> [Assignment] Using the records below, repeat exactly the lines from the one holding "16, .hbKlkRouteWrite 1024" through the one holding "289 1, .partitionCreate", both ends included, and no others.

> [Entries shown]
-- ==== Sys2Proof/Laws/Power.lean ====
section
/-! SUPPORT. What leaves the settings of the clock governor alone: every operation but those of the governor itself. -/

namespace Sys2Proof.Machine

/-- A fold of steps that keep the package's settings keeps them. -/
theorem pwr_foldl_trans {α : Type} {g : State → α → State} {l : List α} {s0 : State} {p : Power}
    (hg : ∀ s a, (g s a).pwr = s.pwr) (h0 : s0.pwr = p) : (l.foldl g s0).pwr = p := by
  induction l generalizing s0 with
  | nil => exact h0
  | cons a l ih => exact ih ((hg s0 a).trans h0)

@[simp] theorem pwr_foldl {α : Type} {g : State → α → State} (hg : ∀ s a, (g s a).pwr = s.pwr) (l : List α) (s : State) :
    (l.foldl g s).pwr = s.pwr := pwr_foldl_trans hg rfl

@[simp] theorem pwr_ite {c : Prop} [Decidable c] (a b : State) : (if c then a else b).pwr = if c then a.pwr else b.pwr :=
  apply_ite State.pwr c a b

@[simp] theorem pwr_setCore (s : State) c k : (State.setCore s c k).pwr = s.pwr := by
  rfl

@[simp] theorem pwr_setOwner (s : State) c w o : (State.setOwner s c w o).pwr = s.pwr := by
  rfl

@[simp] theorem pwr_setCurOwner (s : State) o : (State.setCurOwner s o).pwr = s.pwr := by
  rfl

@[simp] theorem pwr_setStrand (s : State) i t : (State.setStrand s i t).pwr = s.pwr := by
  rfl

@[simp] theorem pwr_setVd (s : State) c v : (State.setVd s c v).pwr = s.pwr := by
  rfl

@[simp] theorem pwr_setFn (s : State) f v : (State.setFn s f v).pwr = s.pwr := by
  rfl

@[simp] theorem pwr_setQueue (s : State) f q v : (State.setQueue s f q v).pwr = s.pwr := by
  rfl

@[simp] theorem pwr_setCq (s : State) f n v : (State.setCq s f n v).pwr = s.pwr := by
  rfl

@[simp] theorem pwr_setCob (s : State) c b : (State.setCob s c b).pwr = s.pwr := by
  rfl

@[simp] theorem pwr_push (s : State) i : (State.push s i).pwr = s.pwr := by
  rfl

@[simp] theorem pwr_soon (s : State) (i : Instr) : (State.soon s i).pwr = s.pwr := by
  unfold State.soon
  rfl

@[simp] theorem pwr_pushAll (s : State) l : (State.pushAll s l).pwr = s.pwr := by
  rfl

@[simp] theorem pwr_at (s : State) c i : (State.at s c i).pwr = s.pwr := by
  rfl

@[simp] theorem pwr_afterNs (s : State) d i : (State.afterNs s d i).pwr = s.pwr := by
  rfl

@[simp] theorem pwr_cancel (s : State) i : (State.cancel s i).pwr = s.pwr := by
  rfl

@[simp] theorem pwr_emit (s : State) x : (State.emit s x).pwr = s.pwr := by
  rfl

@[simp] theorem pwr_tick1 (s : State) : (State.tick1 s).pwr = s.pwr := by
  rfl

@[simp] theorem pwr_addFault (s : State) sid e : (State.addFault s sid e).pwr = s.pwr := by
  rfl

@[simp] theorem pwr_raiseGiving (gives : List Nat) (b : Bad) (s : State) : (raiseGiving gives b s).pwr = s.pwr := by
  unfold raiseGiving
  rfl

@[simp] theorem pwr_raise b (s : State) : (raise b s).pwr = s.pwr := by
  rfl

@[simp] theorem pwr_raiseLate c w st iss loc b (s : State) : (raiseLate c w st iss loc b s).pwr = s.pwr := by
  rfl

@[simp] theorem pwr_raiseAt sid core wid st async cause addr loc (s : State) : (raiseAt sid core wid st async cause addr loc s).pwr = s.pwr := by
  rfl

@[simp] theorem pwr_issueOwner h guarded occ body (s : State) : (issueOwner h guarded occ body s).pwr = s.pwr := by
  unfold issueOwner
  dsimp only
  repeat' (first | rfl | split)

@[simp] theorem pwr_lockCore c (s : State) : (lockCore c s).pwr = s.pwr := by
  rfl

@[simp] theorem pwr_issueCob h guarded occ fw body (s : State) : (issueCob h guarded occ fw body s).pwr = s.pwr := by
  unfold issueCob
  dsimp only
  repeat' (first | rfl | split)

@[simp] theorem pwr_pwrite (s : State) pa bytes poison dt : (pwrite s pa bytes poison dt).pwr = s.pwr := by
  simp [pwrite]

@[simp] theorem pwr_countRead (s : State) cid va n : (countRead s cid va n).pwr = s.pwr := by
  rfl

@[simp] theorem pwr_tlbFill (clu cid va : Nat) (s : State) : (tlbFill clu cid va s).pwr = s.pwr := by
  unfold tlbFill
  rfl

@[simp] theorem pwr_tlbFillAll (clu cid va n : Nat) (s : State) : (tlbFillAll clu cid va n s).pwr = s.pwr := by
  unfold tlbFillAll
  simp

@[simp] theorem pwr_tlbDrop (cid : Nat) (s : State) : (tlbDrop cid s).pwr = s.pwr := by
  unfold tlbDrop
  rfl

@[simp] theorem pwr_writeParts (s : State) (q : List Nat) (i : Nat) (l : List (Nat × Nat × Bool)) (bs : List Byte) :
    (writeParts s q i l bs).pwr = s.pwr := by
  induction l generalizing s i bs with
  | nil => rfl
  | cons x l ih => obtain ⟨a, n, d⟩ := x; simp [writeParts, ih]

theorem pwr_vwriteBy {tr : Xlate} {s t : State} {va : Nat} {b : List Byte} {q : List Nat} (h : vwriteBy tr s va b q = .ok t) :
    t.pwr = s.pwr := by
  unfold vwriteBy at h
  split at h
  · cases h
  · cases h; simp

==

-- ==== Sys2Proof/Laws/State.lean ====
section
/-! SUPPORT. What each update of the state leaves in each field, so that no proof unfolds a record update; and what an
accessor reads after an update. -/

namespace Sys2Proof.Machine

...

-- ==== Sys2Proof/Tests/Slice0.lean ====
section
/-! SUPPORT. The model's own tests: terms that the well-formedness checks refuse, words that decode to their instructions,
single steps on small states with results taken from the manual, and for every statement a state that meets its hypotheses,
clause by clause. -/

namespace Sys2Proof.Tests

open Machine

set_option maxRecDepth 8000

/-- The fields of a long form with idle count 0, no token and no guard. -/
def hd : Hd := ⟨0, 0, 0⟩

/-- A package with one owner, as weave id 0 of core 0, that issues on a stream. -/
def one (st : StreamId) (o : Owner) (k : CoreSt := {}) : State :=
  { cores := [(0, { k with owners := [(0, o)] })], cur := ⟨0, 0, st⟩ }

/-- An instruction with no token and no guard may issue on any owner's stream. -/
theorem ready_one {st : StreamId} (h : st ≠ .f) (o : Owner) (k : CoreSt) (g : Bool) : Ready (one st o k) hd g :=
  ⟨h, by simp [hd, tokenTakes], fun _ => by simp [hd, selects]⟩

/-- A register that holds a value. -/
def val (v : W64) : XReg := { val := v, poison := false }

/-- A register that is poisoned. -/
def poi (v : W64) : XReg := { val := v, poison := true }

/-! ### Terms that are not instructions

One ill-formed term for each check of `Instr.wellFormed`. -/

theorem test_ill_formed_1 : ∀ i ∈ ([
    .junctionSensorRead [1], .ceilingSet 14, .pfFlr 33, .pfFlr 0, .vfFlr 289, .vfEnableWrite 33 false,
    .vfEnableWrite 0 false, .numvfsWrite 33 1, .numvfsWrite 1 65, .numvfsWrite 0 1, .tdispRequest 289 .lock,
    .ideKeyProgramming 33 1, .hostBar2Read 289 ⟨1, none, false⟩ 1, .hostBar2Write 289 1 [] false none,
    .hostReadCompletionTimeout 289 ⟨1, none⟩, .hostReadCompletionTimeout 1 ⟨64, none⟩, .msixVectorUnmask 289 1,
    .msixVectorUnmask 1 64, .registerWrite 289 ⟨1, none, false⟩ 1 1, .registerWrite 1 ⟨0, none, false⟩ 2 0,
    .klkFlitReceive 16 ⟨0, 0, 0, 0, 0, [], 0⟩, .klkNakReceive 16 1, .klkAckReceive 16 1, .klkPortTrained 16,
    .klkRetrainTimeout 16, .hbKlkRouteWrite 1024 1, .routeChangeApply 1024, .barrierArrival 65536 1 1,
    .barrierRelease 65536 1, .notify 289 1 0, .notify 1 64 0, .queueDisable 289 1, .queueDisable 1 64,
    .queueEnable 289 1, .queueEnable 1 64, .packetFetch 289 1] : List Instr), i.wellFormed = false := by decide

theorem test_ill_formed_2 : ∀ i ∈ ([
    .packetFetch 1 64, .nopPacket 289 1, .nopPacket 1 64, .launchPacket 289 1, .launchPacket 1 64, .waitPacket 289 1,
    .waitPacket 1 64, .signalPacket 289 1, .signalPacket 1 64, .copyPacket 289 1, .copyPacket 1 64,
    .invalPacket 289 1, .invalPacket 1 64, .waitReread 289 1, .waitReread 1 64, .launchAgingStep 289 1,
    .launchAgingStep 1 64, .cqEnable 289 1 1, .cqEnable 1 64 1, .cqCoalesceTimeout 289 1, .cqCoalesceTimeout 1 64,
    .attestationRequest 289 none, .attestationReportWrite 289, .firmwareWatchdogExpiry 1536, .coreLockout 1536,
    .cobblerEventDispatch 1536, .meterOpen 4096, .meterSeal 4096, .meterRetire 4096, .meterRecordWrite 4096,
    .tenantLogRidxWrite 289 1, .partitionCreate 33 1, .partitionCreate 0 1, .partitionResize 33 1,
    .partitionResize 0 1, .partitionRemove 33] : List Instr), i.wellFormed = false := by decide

> [Written response]
    .klkRetrainTimeout 16, .hbKlkRouteWrite 1024 1, .routeChangeApply 1024, .barrierArrival 65536 1 1,
    .barrierRelease 65536 1, .notify 289 1 0, .notify 1 64 0, .queueDisable 289 1, .queueDisable 1 64,
    .queueEnable 289 1, .queueEnable 1 64, .packetFetch 289 1] : List Instr), i.wellFormed = false := by decide

theorem test_ill_formed_2 : ∀ i ∈ ([
    .packetFetch 1 64, .nopPacket 289 1, .nopPacket 1 64, .launchPacket 289 1, .launchPacket 1 64, .waitPacket 289 1,
    .waitPacket 1 64, .signalPacket 289 1, .signalPacket 1 64, .copyPacket 289 1, .copyPacket 1 64,
    .invalPacket 289 1, .invalPacket 1 64, .waitReread 289 1, .waitReread 1 64, .launchAgingStep 289 1,
    .launchAgingStep 1 64, .cqEnable 289 1 1, .cqEnable 1 64 1, .cqCoalesceTimeout 289 1, .cqCoalesceTimeout 1 64,
    .attestationRequest 289 none, .attestationReportWrite 289, .firmwareWatchdogExpiry 1536, .coreLockout 1536,
    .cobblerEventDispatch 1536, .meterOpen 4096, .meterSeal 4096, .meterRetire 4096, .meterRecordWrite 4096,
    .tenantLogRidxWrite 289 1, .partitionCreate 33 1, .partitionCreate 0 1, .partitionResize 33 1,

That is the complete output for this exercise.